--- ACTIVITY ---
Everything from the line with "o).view = s.view := by" to the end of the data should be restated word for word, and nothing before it.
━━━━━━━━━━━━━━━━━━━━━━━━━━━━━━
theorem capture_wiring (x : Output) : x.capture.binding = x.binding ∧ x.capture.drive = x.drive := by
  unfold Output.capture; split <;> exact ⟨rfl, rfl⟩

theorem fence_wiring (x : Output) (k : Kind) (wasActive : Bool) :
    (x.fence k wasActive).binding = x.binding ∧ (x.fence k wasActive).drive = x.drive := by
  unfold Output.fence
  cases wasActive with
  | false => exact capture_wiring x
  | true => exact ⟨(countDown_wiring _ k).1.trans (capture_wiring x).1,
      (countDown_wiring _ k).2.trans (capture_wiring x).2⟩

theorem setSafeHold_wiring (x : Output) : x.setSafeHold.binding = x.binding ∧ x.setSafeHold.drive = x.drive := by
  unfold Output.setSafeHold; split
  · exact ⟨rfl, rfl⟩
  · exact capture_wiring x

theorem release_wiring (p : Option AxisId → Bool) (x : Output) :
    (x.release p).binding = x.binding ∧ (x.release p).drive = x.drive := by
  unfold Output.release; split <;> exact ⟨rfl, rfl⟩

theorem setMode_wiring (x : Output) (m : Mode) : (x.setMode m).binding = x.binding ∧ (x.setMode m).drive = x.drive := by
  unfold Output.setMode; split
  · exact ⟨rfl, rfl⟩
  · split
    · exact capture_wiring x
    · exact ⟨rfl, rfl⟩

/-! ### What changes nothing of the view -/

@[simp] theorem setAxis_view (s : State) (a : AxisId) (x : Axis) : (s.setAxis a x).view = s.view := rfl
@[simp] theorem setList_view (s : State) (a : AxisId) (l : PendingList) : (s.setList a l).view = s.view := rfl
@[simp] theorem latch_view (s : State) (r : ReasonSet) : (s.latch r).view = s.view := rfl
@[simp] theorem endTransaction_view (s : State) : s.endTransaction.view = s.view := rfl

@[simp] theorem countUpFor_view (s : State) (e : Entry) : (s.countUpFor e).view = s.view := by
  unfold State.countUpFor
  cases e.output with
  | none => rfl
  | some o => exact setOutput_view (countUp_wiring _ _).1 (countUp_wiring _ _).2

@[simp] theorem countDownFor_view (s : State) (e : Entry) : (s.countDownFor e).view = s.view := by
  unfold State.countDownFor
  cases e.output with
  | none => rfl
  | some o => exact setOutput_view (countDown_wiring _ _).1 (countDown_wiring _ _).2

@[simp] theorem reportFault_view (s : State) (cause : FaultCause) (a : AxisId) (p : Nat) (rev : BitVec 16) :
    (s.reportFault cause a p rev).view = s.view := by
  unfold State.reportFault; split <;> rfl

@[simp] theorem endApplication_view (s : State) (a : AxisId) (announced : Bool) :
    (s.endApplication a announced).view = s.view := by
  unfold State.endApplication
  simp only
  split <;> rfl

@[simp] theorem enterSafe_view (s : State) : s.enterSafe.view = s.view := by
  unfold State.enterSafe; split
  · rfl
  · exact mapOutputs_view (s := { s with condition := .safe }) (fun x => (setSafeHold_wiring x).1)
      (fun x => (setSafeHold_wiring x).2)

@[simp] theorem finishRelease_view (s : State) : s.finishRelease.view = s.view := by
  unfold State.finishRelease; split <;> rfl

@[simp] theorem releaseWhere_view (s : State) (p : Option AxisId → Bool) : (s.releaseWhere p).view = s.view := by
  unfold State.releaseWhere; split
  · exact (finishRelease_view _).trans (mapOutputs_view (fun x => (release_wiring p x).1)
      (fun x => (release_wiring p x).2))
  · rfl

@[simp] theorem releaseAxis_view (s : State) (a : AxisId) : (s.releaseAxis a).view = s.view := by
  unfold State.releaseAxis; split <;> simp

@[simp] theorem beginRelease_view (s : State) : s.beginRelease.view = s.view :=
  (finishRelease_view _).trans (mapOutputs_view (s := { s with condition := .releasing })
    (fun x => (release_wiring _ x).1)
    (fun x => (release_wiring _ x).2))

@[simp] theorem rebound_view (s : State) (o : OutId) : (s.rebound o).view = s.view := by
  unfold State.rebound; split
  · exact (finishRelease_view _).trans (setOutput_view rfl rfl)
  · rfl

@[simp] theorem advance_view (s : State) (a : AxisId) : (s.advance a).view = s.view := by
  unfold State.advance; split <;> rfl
━━━━━━━━━━━━━━━━━━━━━━━━━━━━━━
--- RESPONSE ---
@[simp] theorem rebound_view (s : State) (o : OutId) : (s.rebound o).view = s.view := by
  unfold State.rebound; split
  · exact (finishRelease_view _).trans (setOutput_view rfl rfl)
  · rfl

@[simp] theorem advance_view (s : State) (a : AxisId) : (s.advance a).view = s.view := by
  unfold State.advance; split <;> rfl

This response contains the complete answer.